=== Section Start ===
/-- One decoded instruction: its prefix X, its base word's meaning with the immediate whole, and its words. -/
structure Decoded where
  /-- the attributes of prefix X -/
  attr : Attr
  /-- the instruction -/
  instr : Instr
  /-- the words it takes, prefixes included -/
  words : Nat
deriving DecidableEq, Repr

/-- The immediate of K joined with the base word's own immediate (R51); none for a base word that K may not precede. -/
def applyK (k : Nat) : Instr → Option Instr
  | .addImm v d a i => some (.addImm v d a (BitVec.ofNat 38 (k % 2 ^ 26 * 2 ^ 12 + i.toNat % 2 ^ 12)))
  | .movi v d i => some (.movi v d (BitVec.ofNat 38 (k % 2 ^ 26 * 2 ^ 12 + i.toNat % 2 ^ 12)))
  | .br p c n o => some (.br p c n (BitVec.ofNat 42 (k % 2 ^ 26 * 2 ^ 16 + o.toNat % 2 ^ 16)))
  | .jmp p c n o => some (.jmp p c n (BitVec.ofNat 42 (k % 2 ^ 26 * 2 ^ 16 + o.toNat % 2 ^ 16)))
  | .call p l o => some (.call p l (BitVec.ofNat 42 (k % 2 ^ 26 * 2 ^ 16 + o.toNat % 2 ^ 16)))
  | .ld d b l w o c _ => some (.ld d b l w o c (BitVec.ofNat 26 k))
  | .ldacq d b l w c _ => some (.ldacq d b l w c (BitVec.ofNat 26 k))
  | .st d b l w o c _ => some (.st d b l w o c (BitVec.ofNat 26 k))
  | .strel d b l w c _ => some (.strel d b l w c (BitVec.ofNat 26 k))
  | .lds d b l w c _ => some (.lds d b l w c (BitVec.ofNat 26 k))
  | .sts d b l w c _ => some (.sts d b l w c (BitVec.ofNat 26 k))
  | .ldk d b l w o c _ => some (.ldk d b l w o c (BitVec.ofNat 26 k))
  | .ld6 d b l o c _ => some (.ld6 d b l o c (BitVec.ofNat 26 k))
  | .atom d b l w o x s _ => some (.atom d b l w o x s (BitVec.ofNat 26 k))
  | .atom64 d b l w o x s _ => some (.atom64 d b l w o x s (BitVec.ofNat 26 k))
  | .atomp d b l m o s _ => some (.atomp d b l m o s (BitVec.ofNat 26 k))
  | .red d b l w z r x s _ => some (.red d b l w z r x s (BitVec.ofNat 26 k))
  | .ldfut d b l w _ => some (.ldfut d b l w (BitVec.ofNat 26 k))
  | .stfut d b l w _ => some (.stfut d b l w (BitVec.ofNat 26 k))
  | .stg d b l w _ => some (.stg d b l w (BitVec.ofNat 26 k))
  | _ => none

/-- A format B instruction: it carries its own condition and takes no guard (R50). -/
def isFormatB : Instr → Bool
  | .br _ _ _ _ | .jmp _ _ _ _ | .call _ _ _ => true
  | _ => false

/-- The attributes of an X word; none where a reserved bit, or gn or gp with ge = 0, is set (R49, R68). -/
def decodeX (w : Nat) : Option Attr :=
  if bits w 14 0 = 0 ∧ (bits w 20 20 = 1 ∨ bits w 19 15 = 0) then
    some ⟨bits w 25 25 == 1, BitVec.ofNat 3 (bits w 24 22), bits w 21 21 == 1, bits w 20 20 == 1,
      bits w 19 19 == 1, BitVec.ofNat 4 (bits w 18 15)⟩
  else none

/-- The base word under its prefixes, with the checks of R50, R51 and R68. -/
def decodeUnder (x : Option Attr) (k : Option Nat) (n w : Nat) : Except DecodeError Decoded :=
  match decodeBase w with
  | none => .error .unassigned
  | some i =>
    match (match k with | none => some i | some k => applyK k i) with
    | none => .error .extensionNotAllowed
    | some j =>
      if isFormatB j && (x.getD Attr.none).ge then .error .guardOnBranch
      else if WellFormed j then .ok ⟨x.getD Attr.none, j, n⟩
      else .error .illegalField

/-- One instruction from a sequence of words: at most one prefix of each kind, in either order, then a base word
(R44). `x` and `k` are the prefixes read so far and `n` their number. -/
def decodeFrom (x : Option Attr) (k : Option Nat) (n : Nat) : List Nat → Except DecodeError Decoded
  | [] => .error .truncated
  | w :: l =>
    if bits w 31 26 = 0x3F then
      (if x.isSome || decide (n ≥ 2) then .error .repeatedPrefix
       else match decodeX w with
         | none => .error .reservedPrefix
         | some a => decodeFrom (some a) k (n + 1) l)
    else if bits w 31 26 = 0x3E then
      (if k.isSome || decide (n ≥ 2) then .error .repeatedPrefix
       else decodeFrom x (some (bits w 25 0)) (n + 1) l)
    else decodeUnder x k (n + 1) w

/-- One instruction from a sequence of words. -/
def decodeWords (l : List Nat) : Except DecodeError Decoded := decodeFrom none none 0 l

/-- The words that bytes in memory hold, little-endian (R8, R44); bytes short of a word are left out. -/
def wordsOfBytes : List Byte → List Nat
  | a :: b :: c :: d :: l => ofBytes [a, b, c, d] :: wordsOfBytes l
  | _ => []

/-- One instruction from bytes as they lie in memory, with the bytes after it. -/
def decodeBytes (l : List Byte) : Except DecodeError (Decoded × List Byte) :=
  match decodeWords (wordsOfBytes l) with
  | .error e => .error e
  | .ok d => .ok (d, l.drop (4 * d.words))

/-- The three words, least significant first, of an instruction of `nbits` bits given as one number; bits above are zero. -/
def tableWords (nbits w : Nat) : List Nat :=
  let x := w % 2 ^ nbits
  [bits x 31 0, bits x 63 32, bits x 95 64]

/-- What the decoder reads from an instruction numbered as the opcode table numbers its bits. -/
def decodeTableWord (nbits w : Nat) : Option Instr :=
  match decodeWords (tableWords nbits w) with
  | .ok d => some d.instr
  | .error _ => none

/-- The K word an instruction needs: its immediate, offset or displacement does not fit the base field (R51, R77). -/
def encodeK : Instr → List Nat
  | .addImm _ _ _ i | .movi _ _ i =>
    if sextField 12 38 i.toNat = i then [] else [0xF8000000 + i.toNat / 2 ^ 12]
  | .br _ _ _ o | .jmp _ _ _ o | .call _ _ o =>
    if sextField 16 42 o.toNat = o then [] else [0xF8000000 + o.toNat / 2 ^ 16]
  | .ld _ _ _ _ _ _ k | .ldacq _ _ _ _ _ k | .st _ _ _ _ _ _ k | .strel _ _ _ _ _ k | .lds _ _ _ _ _ k
  | .sts _ _ _ _ _ k | .ldk _ _ _ _ _ _ k | .ld6 _ _ _ _ _ k | .atom _ _ _ _ _ _ _ k | .atom64 _ _ _ _ _ _ _ k
  | .atomp _ _ _ _ _ _ k | .red _ _ _ _ _ _ _ _ k | .ldfut _ _ _ _ k | .stfut _ _ _ _ k | .stg _ _ _ _ k =>
    if k = 0 then [] else [0xF8000000 + k.toNat]
  | _ => []

/-- The X word of the attributes; none is needed when all hold their defaults (R49, R77). -/
def encodeX (a : Attr) : List Nat :=
  if a = Attr.none then []
  else [0xFC000000 + a.sos.toNat * 2 ^ 25 + a.gap.toNat * 2 ^ 22 + a.yield.toNat * 2 ^ 21 + a.ge.toNat * 2 ^ 20
    + a.gn.toNat * 2 ^ 19 + a.gp.toNat * 2 ^ 15]

/-- An attribute group that decoding can give: gn and gp are clear without ge (R49). -/
def Attr.wf (a : Attr) : Bool := a.ge || (!a.gn && decide (a.gp = 0))

/-- The words of an instruction: X, then K, then the base word (R77). -/
def encode (a : Attr) (i : Instr) : List Nat := encodeX a ++ encodeK i ++ [encodeBase i]

/-- The bytes of an instruction as memory holds them (R8, R44). -/
def encodeBytes (a : Attr) (i : Instr) : List Byte := (encode a i).flatMap (fun w => toBytes 4 w)

end Sys2Proof
end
=== Section End ===
Please, from the material above, copy only the lines from the line with "def isFormatB : Instr → Bool" up to and including the line with "their number. -/", exactly as written.

def isFormatB : Instr → Bool
  | .br _ _ _ _ | .jmp _ _ _ _ | .call _ _ _ => true
  | _ => false

/-- The attributes of an X word; none where a reserved bit, or gn or gp with ge = 0, is set (R49, R68). -/
def decodeX (w : Nat) : Option Attr :=
  if bits w 14 0 = 0 ∧ (bits w 20 20 = 1 ∨ bits w 19 15 = 0) then
    some ⟨bits w 25 25 == 1, BitVec.ofNat 3 (bits w 24 22), bits w 21 21 == 1, bits w 20 20 == 1,
      bits w 19 19 == 1, BitVec.ofNat 4 (bits w 18 15)⟩
  else none

/-- The base word under its prefixes, with the checks of R50, R51 and R68. -/
def decodeUnder (x : Option Attr) (k : Option Nat) (n w : Nat) : Except DecodeError Decoded :=
  match decodeBase w with
  | none => .error .unassigned
  | some i =>
    match (match k with | none => some i | some k => applyK k i) with
    | none => .error .extensionNotAllowed
    | some j =>
      if isFormatB j && (x.getD Attr.none).ge then .error .guardOnBranch
      else if WellFormed j then .ok ⟨x.getD Attr.none, j, n⟩
      else .error .illegalField

/-- One instruction from a sequence of words: at most one prefix of each kind, in either order, then a base word
(R44). `x` and `k` are the prefixes read so far and `n` their number. -/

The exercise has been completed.